Records from a data source

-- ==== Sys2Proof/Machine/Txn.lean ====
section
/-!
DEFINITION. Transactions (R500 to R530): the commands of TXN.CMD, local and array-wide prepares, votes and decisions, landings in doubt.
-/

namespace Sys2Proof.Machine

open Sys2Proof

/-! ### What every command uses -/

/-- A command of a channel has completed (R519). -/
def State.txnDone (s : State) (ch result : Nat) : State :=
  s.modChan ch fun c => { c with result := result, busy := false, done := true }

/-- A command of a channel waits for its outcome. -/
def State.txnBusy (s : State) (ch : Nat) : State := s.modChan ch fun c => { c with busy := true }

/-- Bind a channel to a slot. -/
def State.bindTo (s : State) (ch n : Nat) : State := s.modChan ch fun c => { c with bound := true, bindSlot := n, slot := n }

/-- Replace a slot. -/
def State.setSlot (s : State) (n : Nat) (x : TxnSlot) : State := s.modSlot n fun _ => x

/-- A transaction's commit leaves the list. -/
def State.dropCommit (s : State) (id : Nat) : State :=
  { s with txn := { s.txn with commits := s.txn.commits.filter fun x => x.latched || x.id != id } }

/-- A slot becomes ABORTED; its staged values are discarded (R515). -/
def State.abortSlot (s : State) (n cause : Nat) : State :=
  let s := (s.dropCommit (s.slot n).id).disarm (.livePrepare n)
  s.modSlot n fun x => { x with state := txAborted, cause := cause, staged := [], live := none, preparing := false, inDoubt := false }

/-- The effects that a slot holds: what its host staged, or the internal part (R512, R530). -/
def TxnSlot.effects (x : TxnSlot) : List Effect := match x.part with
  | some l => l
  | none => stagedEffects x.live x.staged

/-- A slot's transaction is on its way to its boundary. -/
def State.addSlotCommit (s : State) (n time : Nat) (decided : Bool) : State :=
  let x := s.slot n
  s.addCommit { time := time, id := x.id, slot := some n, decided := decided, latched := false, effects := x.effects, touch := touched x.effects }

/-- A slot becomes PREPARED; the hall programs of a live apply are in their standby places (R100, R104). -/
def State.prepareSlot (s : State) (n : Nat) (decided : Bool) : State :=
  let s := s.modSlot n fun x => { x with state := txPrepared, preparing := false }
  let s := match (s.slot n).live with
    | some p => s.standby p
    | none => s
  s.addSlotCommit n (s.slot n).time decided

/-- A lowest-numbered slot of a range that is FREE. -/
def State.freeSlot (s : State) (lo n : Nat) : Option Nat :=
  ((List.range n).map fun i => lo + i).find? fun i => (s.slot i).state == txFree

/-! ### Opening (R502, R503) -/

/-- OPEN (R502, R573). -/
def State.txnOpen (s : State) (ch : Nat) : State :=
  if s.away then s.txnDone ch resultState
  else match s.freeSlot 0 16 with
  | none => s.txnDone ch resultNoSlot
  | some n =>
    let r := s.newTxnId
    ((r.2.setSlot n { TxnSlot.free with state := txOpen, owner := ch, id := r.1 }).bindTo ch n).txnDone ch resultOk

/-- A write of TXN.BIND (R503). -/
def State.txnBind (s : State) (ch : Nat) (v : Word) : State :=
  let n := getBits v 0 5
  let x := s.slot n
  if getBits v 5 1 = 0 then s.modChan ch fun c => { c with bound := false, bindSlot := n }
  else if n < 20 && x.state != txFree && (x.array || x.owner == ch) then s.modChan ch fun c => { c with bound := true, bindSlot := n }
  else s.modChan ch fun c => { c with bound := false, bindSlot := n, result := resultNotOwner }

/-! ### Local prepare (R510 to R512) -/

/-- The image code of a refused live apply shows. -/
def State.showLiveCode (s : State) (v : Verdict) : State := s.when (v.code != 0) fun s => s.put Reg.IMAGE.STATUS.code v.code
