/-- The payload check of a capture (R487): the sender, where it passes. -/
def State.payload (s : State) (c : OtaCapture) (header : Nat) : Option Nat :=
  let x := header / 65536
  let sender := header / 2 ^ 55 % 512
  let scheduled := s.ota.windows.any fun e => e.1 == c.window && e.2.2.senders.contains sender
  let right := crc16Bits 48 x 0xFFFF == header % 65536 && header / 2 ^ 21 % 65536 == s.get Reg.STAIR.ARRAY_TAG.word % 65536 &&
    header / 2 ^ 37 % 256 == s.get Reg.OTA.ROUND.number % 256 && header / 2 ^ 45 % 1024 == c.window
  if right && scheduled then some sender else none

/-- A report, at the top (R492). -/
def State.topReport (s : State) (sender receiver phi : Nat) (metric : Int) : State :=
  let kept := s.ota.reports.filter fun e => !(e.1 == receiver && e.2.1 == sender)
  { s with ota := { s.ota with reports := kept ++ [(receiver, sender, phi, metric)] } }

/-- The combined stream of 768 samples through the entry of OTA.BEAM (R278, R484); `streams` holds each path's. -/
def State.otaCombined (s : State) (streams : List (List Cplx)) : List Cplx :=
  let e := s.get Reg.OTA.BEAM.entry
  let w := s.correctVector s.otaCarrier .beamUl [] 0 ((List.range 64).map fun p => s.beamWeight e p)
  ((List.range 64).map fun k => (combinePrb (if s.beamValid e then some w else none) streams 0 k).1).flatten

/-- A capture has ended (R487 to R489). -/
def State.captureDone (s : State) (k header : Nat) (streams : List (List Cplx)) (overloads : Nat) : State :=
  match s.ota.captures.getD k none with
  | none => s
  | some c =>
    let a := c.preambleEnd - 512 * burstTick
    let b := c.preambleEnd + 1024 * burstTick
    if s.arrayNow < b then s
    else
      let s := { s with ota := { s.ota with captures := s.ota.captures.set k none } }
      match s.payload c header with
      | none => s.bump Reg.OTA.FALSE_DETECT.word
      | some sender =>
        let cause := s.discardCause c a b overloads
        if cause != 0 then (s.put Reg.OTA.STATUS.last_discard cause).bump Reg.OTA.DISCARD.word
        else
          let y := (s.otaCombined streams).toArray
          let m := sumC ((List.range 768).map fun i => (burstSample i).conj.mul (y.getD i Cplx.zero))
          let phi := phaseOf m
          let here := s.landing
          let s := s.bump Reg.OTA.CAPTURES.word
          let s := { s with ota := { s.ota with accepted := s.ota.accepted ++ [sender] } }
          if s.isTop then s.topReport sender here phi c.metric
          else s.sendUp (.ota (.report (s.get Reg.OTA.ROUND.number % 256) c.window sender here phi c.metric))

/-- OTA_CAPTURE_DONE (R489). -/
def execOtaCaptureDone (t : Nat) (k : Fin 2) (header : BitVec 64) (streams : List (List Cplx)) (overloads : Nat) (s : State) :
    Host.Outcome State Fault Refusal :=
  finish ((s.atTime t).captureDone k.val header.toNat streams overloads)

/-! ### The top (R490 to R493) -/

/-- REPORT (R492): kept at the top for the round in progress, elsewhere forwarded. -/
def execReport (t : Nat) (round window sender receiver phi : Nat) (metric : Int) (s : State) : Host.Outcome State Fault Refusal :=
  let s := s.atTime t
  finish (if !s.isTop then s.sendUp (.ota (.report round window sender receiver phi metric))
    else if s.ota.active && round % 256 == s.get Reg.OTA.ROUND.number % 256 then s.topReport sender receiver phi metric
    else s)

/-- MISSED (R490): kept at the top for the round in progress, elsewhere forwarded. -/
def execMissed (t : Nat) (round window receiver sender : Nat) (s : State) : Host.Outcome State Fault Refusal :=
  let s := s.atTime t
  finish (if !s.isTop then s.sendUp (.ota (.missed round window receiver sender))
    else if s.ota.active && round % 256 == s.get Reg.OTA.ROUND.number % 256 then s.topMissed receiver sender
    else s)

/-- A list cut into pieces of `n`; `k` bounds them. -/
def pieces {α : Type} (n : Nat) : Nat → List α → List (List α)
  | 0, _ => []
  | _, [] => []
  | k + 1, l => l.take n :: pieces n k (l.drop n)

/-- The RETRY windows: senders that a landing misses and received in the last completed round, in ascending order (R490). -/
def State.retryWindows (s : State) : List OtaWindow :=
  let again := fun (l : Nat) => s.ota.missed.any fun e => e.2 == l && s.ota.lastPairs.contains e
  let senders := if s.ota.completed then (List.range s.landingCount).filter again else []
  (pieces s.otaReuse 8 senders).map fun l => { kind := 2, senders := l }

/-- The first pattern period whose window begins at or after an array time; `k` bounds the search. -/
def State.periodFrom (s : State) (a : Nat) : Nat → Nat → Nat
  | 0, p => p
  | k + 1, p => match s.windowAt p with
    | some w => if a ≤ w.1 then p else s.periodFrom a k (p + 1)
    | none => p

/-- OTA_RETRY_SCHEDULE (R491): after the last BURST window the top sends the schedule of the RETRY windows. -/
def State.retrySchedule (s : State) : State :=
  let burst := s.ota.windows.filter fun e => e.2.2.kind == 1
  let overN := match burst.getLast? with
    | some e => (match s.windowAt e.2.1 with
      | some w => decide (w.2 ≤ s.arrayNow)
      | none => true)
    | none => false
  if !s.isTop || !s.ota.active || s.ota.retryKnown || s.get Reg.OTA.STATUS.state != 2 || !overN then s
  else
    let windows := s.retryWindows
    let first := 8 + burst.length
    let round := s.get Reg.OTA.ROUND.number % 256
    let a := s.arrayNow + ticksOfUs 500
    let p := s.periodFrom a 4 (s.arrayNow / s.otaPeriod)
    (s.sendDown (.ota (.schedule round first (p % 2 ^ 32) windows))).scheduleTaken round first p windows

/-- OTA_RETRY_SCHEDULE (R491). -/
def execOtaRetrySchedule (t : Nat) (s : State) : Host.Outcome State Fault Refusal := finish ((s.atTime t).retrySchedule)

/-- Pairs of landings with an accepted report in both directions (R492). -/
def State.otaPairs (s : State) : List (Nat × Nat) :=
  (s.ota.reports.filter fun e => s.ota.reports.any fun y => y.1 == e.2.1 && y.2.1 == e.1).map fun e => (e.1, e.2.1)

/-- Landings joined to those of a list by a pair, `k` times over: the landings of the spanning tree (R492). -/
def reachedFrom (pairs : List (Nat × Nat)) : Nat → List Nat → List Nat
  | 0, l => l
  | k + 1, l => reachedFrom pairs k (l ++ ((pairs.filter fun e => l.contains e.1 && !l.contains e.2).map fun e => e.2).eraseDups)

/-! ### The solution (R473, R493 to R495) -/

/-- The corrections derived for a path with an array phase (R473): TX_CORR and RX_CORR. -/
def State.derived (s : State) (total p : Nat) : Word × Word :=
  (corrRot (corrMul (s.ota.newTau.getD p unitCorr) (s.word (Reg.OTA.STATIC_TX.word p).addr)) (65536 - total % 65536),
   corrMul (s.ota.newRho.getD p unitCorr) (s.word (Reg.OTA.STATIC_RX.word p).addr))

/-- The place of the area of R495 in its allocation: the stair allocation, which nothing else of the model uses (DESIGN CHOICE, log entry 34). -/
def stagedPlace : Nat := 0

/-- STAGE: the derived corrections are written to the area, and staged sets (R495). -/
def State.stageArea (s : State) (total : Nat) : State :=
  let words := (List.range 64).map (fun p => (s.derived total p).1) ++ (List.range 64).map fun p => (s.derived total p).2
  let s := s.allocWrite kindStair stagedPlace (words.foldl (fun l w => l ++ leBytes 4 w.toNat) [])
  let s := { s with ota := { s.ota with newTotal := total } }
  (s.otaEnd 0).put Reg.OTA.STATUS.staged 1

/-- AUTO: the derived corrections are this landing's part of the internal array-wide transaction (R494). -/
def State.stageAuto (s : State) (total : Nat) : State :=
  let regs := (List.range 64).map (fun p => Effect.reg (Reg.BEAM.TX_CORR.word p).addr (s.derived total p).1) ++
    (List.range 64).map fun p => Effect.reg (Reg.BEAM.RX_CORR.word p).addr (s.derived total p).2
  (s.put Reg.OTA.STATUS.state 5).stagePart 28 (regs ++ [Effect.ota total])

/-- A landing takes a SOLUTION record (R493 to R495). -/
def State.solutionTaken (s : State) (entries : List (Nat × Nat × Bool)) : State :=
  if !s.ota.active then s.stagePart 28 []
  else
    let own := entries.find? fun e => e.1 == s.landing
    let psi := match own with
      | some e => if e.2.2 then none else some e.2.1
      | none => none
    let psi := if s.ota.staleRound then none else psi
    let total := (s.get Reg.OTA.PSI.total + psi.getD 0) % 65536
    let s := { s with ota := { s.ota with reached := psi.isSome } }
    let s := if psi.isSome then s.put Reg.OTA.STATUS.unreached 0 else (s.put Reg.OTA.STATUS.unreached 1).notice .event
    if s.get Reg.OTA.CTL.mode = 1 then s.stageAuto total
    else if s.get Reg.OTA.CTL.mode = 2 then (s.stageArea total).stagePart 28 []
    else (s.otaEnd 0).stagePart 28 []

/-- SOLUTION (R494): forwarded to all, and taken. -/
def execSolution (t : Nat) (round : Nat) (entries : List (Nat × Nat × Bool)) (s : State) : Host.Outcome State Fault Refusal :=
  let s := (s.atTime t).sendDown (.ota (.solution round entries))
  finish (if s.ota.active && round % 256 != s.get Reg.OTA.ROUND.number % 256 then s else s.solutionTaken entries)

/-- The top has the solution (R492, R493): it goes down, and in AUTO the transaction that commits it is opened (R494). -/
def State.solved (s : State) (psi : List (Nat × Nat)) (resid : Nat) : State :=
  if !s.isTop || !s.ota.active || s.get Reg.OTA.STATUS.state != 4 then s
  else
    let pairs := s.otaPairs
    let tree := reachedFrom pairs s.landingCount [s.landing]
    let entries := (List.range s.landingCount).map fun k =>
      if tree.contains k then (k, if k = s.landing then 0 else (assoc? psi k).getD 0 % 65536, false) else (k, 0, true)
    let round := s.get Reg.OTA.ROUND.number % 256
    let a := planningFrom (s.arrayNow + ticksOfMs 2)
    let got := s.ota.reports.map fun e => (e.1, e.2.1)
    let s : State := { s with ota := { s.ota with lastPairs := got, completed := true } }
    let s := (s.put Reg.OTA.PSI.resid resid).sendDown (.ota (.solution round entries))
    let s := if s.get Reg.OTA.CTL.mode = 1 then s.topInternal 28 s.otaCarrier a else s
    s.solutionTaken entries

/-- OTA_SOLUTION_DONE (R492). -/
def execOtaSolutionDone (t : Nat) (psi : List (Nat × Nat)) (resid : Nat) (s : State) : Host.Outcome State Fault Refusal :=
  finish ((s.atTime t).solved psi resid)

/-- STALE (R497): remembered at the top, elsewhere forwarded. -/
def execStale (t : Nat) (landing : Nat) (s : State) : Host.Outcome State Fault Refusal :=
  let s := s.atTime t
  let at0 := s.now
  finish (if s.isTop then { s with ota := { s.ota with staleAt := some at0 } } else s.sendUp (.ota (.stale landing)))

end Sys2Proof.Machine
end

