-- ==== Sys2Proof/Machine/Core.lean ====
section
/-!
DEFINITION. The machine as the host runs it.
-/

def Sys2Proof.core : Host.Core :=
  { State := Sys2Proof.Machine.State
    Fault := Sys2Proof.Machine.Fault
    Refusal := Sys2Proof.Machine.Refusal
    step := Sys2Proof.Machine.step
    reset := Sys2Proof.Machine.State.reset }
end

__Assignment__
Print the lines above, unchanged, from the start of the records to the line with "the list. -/", including that final line.

__Response area__
-- ==== Sys2Proof/Machine/Txn.lean ====
section
/-!
DEFINITION. Transactions (R500 to R530): the commands of TXN.CMD, local and array-wide prepares, votes and decisions, landings in doubt.
-/

namespace Sys2Proof.Machine

open Sys2Proof

/-! ### What every command uses -/

/-- A command of a channel has completed (R519). -/
def State.txnDone (s : State) (ch result : Nat) : State :=
  s.modChan ch fun c => { c with result := result, busy := false, done := true }

/-- A command of a channel waits for its outcome. -/
def State.txnBusy (s : State) (ch : Nat) : State := s.modChan ch fun c => { c with busy := true }

/-- Bind a channel to a slot. -/
def State.bindTo (s : State) (ch n : Nat) : State := s.modChan ch fun c => { c with bound := true, bindSlot := n, slot := n }

/-- Replace a slot. -/
def State.setSlot (s : State) (n : Nat) (x : TxnSlot) : State := s.modSlot n fun _ => x

/-- A transaction's commit leaves the list. -/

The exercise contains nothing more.